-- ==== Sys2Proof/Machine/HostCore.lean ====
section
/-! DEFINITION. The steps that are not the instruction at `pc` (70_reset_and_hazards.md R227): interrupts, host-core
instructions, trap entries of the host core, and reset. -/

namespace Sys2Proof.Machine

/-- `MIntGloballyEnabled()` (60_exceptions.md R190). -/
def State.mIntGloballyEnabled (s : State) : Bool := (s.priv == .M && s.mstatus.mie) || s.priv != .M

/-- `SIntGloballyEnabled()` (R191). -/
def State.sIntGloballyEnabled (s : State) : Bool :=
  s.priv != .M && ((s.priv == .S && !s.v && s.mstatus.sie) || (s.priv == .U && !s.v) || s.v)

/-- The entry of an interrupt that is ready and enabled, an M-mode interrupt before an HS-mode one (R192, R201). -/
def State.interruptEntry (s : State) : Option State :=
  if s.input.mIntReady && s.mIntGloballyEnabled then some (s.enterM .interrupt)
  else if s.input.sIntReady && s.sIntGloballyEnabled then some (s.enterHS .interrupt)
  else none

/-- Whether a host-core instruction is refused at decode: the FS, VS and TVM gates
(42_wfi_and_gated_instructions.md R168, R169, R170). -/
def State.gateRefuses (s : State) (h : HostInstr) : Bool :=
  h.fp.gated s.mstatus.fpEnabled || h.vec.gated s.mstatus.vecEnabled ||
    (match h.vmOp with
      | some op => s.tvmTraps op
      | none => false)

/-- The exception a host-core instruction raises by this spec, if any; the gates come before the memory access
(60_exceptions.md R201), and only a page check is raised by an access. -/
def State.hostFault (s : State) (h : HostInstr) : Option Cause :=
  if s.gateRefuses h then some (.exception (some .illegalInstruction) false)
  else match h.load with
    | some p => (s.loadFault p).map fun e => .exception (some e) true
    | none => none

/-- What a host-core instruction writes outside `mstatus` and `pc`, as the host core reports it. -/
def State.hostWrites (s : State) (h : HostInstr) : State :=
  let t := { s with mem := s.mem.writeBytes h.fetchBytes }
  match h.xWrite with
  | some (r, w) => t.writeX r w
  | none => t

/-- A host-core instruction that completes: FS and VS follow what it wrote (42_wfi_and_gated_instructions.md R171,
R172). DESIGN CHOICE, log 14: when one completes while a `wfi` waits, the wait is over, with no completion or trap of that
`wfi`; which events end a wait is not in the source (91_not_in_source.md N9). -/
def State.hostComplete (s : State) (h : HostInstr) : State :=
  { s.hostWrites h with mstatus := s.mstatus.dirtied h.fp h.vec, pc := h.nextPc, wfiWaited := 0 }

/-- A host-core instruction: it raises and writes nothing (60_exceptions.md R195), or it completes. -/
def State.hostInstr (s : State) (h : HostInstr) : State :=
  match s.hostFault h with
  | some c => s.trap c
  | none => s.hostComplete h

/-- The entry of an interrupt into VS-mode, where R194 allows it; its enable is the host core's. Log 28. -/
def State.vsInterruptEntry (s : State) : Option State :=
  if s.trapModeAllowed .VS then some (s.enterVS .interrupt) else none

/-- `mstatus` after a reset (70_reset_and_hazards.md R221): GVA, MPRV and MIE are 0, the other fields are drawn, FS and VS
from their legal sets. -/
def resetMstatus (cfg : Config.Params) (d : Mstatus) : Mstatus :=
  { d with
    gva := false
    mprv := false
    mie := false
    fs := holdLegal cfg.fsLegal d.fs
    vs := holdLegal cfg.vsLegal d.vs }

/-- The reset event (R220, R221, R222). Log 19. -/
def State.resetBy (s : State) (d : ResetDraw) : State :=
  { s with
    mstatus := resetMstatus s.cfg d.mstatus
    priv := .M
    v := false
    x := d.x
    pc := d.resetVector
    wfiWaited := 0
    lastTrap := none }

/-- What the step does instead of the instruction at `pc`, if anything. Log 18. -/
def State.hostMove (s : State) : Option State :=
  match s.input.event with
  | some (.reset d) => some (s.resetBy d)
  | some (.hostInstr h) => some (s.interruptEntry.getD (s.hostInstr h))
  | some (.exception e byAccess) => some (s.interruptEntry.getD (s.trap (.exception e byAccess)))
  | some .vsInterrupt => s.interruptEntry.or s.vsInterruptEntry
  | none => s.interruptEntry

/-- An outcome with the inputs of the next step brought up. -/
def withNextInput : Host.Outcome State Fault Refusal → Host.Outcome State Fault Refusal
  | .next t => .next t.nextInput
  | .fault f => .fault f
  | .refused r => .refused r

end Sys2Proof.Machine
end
* * *
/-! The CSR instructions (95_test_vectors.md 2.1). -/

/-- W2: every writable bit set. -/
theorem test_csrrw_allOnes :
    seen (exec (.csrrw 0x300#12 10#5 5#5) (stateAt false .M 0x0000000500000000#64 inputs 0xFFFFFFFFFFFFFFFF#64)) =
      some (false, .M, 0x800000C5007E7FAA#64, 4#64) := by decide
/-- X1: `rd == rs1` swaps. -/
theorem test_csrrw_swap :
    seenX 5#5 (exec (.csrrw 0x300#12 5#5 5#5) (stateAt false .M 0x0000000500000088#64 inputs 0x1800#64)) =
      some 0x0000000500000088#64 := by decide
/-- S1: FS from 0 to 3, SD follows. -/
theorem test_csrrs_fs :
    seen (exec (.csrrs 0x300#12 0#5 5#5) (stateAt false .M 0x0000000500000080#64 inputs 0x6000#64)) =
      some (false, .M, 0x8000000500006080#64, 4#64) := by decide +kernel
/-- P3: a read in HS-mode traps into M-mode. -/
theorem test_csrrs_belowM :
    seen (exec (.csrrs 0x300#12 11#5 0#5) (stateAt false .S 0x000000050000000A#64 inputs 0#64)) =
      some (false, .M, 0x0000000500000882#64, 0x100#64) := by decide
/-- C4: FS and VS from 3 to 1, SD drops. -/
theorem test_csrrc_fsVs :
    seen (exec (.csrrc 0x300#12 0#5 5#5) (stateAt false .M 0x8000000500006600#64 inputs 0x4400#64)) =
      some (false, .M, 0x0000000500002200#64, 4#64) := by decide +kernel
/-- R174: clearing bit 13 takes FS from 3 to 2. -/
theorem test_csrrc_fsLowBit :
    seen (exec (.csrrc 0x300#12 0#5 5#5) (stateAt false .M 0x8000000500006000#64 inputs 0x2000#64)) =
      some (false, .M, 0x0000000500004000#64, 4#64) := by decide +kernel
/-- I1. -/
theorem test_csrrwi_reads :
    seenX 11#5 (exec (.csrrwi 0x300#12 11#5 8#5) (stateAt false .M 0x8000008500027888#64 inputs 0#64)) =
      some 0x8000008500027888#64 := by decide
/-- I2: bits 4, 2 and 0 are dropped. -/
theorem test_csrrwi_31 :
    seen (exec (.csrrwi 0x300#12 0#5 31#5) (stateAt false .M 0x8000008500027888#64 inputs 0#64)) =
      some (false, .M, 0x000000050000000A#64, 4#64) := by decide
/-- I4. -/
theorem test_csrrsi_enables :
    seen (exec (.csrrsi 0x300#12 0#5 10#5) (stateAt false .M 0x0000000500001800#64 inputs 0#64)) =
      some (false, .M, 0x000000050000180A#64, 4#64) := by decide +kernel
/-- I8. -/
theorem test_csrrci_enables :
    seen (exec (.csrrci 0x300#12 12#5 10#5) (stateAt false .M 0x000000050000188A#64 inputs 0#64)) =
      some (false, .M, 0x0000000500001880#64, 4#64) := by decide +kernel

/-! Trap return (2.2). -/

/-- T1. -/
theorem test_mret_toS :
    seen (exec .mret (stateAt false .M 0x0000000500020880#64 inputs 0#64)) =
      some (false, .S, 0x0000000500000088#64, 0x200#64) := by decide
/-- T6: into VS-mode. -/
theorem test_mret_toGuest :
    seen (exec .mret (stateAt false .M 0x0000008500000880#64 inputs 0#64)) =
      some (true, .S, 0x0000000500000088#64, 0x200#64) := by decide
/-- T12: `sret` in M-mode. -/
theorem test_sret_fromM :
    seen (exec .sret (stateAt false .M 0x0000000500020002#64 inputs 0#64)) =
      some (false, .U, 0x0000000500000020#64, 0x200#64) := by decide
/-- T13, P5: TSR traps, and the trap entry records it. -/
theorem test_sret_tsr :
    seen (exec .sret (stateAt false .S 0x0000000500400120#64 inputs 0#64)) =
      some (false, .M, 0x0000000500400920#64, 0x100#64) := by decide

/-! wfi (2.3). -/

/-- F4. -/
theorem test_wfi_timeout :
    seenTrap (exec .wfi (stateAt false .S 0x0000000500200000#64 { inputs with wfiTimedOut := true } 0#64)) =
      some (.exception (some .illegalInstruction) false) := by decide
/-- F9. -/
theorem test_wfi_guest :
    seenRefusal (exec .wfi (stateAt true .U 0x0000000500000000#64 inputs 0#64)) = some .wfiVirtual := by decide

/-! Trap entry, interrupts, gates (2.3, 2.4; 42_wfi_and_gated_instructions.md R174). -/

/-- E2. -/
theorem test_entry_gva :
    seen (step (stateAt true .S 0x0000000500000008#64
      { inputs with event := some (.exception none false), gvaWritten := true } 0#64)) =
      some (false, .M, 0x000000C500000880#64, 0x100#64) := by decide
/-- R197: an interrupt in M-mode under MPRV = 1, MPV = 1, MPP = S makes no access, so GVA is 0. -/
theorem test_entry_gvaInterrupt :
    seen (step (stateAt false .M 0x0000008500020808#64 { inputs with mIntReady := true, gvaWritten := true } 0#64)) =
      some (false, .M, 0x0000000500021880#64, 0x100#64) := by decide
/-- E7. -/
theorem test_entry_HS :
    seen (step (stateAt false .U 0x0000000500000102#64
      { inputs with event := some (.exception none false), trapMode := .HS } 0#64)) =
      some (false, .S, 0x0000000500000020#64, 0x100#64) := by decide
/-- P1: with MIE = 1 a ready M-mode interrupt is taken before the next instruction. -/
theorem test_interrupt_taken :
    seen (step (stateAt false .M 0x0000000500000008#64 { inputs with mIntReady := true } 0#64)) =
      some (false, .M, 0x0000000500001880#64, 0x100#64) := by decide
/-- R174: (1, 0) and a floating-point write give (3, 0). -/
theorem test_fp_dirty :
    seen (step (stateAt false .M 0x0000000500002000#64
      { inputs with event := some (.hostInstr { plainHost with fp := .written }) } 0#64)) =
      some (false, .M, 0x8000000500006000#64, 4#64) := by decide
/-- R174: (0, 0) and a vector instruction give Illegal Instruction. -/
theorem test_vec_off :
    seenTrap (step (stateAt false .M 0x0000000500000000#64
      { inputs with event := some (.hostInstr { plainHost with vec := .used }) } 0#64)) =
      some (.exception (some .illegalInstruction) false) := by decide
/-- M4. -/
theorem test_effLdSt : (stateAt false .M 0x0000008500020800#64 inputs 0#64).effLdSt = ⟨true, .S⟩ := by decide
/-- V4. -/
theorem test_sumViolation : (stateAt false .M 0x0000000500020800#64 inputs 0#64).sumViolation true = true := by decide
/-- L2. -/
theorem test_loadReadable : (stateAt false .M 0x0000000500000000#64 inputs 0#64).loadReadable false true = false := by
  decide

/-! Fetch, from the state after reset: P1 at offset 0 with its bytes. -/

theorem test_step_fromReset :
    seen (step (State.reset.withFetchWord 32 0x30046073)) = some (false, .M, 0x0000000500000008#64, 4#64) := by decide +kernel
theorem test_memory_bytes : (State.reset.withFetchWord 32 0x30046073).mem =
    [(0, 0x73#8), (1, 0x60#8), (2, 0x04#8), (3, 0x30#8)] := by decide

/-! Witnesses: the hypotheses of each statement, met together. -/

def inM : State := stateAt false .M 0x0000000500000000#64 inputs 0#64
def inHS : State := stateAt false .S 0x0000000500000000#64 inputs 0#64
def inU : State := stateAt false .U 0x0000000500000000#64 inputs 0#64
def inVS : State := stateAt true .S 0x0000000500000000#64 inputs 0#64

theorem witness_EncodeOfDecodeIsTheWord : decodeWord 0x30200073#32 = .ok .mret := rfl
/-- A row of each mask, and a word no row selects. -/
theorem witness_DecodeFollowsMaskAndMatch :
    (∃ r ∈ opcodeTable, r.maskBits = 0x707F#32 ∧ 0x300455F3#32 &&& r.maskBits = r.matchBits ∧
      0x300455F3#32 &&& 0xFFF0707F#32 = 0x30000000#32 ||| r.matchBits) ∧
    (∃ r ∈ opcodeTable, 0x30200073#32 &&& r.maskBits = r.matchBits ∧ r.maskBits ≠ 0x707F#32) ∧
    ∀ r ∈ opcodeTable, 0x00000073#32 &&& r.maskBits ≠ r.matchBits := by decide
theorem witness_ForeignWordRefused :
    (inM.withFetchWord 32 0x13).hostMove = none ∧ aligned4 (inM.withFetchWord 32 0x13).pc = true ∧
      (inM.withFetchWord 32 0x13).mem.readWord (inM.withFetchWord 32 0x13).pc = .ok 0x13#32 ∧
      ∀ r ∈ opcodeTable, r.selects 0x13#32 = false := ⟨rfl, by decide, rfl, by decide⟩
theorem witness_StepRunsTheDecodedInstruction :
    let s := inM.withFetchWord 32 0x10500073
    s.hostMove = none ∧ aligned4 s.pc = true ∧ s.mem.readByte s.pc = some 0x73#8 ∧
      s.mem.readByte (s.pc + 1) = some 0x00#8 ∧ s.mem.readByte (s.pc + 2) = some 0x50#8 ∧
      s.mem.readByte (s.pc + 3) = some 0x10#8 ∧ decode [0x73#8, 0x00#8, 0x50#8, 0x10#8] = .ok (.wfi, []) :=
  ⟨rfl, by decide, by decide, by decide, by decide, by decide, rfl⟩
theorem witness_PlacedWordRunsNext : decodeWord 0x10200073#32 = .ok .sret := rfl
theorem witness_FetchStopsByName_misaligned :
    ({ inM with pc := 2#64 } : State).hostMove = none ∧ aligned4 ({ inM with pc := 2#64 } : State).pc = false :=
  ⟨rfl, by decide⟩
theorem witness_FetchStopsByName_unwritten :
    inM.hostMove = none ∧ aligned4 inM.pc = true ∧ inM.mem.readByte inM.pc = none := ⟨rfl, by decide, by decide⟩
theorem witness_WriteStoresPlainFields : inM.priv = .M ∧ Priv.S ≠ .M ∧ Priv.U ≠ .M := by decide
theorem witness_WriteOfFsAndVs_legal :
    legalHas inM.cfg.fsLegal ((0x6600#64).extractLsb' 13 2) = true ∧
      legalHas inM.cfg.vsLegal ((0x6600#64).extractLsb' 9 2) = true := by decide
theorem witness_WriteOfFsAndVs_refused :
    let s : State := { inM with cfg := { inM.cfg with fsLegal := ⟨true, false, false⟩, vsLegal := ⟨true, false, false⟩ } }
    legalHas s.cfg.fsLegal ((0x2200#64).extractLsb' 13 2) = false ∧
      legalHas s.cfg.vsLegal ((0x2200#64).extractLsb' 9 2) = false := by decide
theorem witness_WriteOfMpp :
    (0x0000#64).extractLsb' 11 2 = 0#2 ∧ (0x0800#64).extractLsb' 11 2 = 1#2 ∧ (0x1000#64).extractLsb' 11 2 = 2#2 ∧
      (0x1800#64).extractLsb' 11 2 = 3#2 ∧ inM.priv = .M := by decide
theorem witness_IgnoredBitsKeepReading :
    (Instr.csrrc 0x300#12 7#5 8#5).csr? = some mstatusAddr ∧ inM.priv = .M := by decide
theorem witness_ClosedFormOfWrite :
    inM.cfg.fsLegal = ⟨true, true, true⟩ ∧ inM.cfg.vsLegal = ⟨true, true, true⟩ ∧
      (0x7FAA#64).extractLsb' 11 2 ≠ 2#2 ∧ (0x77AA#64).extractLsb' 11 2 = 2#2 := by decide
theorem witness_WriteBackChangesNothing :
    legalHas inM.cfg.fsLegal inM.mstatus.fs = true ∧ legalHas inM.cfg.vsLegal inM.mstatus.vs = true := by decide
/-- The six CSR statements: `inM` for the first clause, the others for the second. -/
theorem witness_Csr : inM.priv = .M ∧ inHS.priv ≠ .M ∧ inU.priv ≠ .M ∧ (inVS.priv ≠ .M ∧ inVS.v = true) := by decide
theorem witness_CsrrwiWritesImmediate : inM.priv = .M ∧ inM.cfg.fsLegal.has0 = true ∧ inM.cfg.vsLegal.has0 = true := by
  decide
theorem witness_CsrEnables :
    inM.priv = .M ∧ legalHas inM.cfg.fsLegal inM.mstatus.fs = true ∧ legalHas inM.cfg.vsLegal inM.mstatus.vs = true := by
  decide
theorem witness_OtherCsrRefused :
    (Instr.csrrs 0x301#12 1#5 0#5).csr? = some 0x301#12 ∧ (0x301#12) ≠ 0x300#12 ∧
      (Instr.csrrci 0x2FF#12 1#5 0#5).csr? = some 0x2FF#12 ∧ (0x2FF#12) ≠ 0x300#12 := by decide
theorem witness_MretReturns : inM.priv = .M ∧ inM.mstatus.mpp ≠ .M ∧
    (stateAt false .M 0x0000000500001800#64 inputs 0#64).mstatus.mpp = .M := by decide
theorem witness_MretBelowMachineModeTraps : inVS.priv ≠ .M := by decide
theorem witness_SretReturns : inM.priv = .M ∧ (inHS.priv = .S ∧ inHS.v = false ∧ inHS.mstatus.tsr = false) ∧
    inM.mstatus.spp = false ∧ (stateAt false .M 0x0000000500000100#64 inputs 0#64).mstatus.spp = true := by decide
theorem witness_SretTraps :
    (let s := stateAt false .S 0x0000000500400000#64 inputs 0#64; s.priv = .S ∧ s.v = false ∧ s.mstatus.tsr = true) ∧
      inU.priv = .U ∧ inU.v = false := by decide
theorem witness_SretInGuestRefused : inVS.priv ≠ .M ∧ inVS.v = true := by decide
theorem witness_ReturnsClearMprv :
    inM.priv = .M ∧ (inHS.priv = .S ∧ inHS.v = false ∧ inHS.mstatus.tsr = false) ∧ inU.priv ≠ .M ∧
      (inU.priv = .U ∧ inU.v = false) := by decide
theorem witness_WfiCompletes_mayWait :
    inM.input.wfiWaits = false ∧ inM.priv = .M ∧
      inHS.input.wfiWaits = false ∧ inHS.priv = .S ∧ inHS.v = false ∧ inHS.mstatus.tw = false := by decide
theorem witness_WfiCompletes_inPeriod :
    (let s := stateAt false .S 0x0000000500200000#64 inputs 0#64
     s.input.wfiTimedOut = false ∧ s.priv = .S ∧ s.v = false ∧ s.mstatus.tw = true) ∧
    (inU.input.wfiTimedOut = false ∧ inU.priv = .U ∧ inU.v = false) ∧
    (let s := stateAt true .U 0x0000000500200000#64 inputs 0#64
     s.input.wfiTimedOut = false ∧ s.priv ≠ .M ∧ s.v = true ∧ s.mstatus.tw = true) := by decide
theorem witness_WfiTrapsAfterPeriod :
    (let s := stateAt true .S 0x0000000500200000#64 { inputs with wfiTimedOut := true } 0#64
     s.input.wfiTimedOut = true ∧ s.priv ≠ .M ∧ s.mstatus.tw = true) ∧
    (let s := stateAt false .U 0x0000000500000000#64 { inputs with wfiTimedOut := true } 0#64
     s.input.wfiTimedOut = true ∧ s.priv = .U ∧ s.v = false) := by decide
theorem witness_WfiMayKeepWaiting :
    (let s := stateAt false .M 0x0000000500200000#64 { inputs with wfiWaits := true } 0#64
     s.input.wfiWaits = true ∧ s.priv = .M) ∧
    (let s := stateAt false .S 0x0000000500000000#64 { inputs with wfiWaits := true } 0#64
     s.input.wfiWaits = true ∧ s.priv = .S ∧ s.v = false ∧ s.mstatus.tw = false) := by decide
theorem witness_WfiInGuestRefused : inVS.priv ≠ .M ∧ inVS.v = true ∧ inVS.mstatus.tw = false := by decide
...
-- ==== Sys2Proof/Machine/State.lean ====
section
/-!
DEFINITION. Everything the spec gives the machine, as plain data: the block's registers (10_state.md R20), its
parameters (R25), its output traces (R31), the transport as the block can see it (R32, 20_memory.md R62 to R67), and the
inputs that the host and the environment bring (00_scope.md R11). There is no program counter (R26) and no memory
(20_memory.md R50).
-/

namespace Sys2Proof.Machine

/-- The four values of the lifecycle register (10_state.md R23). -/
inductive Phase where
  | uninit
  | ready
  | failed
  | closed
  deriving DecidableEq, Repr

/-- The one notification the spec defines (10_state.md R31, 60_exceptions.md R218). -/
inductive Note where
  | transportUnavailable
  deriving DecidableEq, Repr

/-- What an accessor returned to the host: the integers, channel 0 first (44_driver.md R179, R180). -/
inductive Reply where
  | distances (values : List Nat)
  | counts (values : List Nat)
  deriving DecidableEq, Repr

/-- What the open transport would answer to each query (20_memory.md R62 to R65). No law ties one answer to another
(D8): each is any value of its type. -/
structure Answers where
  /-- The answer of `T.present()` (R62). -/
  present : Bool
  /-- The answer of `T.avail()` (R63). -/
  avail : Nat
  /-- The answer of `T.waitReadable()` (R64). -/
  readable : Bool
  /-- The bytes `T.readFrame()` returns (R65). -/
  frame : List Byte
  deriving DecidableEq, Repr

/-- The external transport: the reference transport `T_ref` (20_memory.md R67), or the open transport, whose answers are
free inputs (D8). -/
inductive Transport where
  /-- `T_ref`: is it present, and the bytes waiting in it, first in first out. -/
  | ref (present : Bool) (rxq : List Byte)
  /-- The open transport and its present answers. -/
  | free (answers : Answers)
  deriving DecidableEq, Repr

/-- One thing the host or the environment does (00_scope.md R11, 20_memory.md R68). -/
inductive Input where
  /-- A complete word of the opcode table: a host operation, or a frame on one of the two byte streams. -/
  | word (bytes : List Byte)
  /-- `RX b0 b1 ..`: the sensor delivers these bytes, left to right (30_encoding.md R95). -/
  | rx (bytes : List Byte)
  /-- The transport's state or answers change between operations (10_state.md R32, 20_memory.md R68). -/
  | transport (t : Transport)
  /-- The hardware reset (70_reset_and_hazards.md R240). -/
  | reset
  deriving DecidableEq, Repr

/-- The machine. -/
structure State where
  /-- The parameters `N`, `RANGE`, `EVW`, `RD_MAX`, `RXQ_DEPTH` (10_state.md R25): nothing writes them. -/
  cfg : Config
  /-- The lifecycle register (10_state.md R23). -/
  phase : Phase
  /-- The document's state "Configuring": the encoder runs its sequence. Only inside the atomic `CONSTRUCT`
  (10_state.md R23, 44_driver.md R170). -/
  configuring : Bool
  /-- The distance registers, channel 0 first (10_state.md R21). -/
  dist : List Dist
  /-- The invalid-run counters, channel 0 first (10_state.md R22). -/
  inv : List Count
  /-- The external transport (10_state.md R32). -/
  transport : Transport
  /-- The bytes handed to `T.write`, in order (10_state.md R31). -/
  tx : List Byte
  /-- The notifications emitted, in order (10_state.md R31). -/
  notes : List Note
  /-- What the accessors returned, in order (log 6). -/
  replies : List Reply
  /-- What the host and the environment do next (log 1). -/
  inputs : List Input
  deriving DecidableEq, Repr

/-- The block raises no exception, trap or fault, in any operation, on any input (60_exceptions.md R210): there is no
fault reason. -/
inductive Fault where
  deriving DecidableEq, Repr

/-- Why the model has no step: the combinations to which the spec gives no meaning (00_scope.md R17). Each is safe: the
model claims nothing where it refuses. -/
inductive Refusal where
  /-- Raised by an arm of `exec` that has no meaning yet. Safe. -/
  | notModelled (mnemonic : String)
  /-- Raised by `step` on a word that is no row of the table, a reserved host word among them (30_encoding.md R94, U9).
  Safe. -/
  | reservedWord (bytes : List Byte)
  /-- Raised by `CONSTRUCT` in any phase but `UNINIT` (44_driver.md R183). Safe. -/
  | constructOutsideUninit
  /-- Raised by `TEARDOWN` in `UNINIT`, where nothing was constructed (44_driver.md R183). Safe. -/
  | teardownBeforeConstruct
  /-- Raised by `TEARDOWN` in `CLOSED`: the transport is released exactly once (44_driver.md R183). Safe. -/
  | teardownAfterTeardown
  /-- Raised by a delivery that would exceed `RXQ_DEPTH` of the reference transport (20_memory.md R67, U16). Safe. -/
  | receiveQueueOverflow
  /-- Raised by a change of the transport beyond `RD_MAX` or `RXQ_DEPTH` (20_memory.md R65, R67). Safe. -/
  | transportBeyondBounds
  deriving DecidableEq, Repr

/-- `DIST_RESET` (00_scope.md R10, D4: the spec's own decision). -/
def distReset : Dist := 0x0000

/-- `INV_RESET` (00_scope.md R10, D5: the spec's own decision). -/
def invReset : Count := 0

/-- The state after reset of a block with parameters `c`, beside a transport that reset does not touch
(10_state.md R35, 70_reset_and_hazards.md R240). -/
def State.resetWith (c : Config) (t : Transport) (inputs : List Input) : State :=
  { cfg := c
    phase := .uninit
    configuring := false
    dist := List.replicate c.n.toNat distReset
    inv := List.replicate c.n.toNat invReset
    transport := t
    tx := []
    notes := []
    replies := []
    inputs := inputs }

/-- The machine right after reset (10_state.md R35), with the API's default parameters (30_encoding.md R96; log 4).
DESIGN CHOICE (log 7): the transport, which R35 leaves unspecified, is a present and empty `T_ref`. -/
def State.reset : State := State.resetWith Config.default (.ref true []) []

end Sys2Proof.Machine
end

WHAT TO WORK ON:
Within the data above, the span starting at the line containing "(let s := stateAt false .S 0x0000000500000000#64" and ending at the line containing "theorem witness_WfiInGuestRefused : inVS.priv" is to be retyped exactly, with no other lines.

SOLVED EXERCISE:
    (let s := stateAt false .S 0x0000000500000000#64 { inputs with wfiWaits := true } 0#64
     s.input.wfiWaits = true ∧ s.priv = .S ∧ s.v = false ∧ s.mstatus.tw = false) := by decide
theorem witness_WfiInGuestRefused : inVS.priv ≠ .M ∧ inVS.v = true ∧ inVS.mstatus.tw = false := by decide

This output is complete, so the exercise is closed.